→ **REQUIRED ACTION**:
Report how many lines of the listing below include the word "false". Give nothing but the number.

→ **INFORMATION SUPPLIED**:
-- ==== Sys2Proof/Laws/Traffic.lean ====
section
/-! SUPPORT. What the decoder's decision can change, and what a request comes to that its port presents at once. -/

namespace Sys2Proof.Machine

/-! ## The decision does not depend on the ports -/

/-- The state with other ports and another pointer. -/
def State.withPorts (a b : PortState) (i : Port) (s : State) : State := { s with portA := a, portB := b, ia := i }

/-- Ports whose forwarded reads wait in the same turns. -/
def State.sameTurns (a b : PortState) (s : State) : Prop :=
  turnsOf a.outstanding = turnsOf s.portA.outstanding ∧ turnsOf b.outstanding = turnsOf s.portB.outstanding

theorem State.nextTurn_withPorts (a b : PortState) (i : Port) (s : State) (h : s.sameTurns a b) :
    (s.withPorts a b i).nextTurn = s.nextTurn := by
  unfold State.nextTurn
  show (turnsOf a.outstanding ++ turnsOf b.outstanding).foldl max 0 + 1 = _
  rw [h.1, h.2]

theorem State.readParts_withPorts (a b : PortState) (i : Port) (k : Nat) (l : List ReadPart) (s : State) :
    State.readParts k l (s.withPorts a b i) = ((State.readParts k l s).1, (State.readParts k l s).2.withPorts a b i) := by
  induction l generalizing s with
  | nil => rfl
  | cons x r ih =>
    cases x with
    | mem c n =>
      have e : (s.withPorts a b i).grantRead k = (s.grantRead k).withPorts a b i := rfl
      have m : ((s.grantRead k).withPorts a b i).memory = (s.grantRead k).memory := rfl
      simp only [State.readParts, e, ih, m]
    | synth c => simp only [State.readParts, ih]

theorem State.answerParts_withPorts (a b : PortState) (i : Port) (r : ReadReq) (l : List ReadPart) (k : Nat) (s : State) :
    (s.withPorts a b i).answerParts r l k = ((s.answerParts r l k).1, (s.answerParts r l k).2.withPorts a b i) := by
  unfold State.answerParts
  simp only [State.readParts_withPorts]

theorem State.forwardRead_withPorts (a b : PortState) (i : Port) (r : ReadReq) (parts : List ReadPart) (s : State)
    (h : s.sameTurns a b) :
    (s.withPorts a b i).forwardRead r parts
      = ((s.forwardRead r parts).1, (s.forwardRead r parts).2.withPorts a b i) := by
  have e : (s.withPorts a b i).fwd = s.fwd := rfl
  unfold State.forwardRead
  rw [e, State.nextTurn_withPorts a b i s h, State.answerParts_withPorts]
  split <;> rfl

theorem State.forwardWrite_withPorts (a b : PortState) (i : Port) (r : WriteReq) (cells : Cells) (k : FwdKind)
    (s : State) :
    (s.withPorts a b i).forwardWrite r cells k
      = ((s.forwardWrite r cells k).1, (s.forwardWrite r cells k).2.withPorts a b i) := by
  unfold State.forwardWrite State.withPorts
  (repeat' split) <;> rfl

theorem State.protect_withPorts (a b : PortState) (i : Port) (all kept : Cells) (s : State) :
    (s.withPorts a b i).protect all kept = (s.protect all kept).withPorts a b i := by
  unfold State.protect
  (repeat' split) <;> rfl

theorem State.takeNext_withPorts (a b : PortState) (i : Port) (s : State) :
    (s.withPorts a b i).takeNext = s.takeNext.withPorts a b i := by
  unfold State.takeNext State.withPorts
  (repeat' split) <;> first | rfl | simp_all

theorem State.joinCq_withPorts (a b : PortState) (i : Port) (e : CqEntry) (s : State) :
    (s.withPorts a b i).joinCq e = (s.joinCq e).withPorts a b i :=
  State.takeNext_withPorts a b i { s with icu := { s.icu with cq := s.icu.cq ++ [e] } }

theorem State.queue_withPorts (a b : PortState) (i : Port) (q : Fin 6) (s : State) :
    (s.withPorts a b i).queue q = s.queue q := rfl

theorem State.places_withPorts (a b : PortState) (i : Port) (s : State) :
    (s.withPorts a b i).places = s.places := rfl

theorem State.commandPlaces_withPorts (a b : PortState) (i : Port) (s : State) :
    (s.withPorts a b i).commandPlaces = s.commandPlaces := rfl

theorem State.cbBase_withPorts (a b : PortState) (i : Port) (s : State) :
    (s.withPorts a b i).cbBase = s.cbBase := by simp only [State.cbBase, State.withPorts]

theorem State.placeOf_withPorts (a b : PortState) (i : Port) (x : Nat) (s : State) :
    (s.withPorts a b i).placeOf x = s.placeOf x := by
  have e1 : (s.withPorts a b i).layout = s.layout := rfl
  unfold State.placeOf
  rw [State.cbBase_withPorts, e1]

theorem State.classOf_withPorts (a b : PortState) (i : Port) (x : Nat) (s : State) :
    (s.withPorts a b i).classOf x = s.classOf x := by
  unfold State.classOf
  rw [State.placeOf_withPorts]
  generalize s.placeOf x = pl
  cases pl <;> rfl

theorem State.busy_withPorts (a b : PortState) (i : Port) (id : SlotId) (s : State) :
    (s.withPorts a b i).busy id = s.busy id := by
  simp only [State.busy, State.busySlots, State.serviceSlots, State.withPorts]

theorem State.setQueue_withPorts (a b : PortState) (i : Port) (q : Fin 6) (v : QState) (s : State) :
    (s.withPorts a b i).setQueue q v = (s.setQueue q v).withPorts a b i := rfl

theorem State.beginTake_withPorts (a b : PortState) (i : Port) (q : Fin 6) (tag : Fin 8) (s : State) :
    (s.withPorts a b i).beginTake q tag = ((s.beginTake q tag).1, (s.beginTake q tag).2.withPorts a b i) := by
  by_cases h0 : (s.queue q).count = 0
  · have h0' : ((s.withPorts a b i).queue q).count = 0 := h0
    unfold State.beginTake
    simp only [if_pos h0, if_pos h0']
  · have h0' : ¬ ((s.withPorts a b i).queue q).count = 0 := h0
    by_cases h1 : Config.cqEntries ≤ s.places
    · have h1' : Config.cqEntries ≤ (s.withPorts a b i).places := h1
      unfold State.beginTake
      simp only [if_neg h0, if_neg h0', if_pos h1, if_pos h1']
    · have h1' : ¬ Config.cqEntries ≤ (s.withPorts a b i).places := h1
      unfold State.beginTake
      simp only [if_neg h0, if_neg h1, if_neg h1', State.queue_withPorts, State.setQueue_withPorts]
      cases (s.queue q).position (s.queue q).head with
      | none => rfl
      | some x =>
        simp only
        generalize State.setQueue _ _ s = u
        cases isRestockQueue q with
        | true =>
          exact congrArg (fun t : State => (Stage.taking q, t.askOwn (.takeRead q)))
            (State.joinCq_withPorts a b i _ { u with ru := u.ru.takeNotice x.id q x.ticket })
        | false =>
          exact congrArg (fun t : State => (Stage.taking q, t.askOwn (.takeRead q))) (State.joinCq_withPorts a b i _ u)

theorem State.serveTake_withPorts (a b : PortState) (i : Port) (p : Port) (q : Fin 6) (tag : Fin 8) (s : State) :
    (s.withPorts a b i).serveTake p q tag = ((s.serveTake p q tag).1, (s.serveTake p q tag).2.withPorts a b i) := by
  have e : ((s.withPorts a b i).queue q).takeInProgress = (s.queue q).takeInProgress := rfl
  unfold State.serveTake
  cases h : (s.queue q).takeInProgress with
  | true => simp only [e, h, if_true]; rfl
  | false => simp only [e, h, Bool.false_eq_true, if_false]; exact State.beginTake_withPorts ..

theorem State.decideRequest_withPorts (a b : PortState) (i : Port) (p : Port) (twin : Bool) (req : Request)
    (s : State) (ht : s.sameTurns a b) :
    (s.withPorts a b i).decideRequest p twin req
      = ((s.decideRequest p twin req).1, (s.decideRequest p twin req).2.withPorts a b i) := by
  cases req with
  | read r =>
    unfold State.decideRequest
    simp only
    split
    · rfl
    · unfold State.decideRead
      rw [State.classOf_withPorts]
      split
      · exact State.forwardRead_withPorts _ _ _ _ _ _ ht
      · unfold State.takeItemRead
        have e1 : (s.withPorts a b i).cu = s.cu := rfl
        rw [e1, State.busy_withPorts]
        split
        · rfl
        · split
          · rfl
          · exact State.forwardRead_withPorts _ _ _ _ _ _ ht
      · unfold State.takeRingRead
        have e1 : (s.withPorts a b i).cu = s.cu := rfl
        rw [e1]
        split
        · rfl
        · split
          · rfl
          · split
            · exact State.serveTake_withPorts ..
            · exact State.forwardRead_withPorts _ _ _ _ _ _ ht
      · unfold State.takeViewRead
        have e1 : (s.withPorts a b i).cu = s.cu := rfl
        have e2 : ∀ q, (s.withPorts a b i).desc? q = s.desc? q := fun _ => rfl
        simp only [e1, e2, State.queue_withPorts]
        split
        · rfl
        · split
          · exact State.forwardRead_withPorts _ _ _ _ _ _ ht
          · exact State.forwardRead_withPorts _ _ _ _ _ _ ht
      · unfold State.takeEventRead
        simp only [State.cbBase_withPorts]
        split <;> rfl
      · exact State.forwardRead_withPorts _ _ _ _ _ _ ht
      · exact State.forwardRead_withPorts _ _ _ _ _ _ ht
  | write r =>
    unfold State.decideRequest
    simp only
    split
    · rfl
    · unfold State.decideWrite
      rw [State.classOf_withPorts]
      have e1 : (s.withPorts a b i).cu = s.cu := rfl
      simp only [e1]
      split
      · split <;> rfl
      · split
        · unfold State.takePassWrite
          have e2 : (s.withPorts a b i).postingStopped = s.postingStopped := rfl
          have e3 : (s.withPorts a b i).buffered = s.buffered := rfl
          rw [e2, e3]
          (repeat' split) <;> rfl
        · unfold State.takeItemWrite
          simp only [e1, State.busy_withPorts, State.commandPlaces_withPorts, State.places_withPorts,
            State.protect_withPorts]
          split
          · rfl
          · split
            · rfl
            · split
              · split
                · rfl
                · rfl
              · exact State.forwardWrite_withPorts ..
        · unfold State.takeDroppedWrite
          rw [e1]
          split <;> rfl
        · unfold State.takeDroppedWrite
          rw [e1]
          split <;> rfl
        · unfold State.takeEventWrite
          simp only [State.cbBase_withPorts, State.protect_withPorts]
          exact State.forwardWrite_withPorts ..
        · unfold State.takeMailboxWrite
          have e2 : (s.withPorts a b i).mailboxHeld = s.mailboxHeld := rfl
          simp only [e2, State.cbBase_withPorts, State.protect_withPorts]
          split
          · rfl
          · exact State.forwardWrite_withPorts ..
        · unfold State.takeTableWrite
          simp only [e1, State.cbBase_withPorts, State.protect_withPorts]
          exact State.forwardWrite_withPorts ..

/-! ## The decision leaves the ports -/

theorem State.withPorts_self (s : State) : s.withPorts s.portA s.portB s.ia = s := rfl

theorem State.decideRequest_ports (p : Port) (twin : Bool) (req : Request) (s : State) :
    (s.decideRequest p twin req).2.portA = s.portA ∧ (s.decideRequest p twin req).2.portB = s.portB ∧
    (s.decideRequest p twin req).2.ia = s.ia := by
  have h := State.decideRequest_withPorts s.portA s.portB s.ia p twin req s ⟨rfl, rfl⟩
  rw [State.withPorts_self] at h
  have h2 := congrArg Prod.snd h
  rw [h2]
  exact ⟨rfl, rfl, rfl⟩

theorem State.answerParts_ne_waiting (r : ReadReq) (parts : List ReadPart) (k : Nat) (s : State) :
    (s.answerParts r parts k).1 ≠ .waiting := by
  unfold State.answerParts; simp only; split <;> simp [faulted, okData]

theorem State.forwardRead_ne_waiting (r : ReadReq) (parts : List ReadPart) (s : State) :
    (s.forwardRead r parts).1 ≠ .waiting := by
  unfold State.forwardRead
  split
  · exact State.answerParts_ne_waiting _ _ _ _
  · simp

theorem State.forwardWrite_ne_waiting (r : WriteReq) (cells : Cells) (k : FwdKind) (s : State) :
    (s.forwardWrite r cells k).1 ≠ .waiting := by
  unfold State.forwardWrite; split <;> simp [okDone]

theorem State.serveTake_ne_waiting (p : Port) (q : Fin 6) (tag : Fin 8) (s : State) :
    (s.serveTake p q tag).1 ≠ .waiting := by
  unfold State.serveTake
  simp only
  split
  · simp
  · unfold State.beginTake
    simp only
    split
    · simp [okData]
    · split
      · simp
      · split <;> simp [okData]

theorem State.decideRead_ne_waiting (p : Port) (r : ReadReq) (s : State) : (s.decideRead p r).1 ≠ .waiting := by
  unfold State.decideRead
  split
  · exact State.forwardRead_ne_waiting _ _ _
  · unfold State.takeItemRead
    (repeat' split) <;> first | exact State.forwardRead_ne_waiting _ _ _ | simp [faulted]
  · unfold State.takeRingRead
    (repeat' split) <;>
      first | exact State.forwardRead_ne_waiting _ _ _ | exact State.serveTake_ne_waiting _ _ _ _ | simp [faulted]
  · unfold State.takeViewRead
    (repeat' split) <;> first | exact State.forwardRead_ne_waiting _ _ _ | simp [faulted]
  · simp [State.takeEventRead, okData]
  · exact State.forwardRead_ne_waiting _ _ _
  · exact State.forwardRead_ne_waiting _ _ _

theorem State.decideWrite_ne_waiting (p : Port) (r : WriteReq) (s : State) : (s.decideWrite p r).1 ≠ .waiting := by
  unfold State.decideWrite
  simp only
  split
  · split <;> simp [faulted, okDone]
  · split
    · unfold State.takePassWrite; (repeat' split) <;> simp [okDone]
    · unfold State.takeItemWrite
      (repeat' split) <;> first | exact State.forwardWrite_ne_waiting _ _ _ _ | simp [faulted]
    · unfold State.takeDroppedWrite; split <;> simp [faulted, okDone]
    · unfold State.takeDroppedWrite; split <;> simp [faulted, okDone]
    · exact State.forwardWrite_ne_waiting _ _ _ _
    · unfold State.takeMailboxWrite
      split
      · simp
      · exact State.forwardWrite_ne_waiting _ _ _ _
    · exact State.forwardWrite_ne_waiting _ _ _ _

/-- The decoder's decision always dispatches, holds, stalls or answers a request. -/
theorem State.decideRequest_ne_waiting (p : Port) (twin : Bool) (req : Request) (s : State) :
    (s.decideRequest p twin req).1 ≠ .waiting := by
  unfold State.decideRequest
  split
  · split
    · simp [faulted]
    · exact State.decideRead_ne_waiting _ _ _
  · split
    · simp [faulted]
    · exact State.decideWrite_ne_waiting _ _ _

→ **TASK RESPONSE**:
2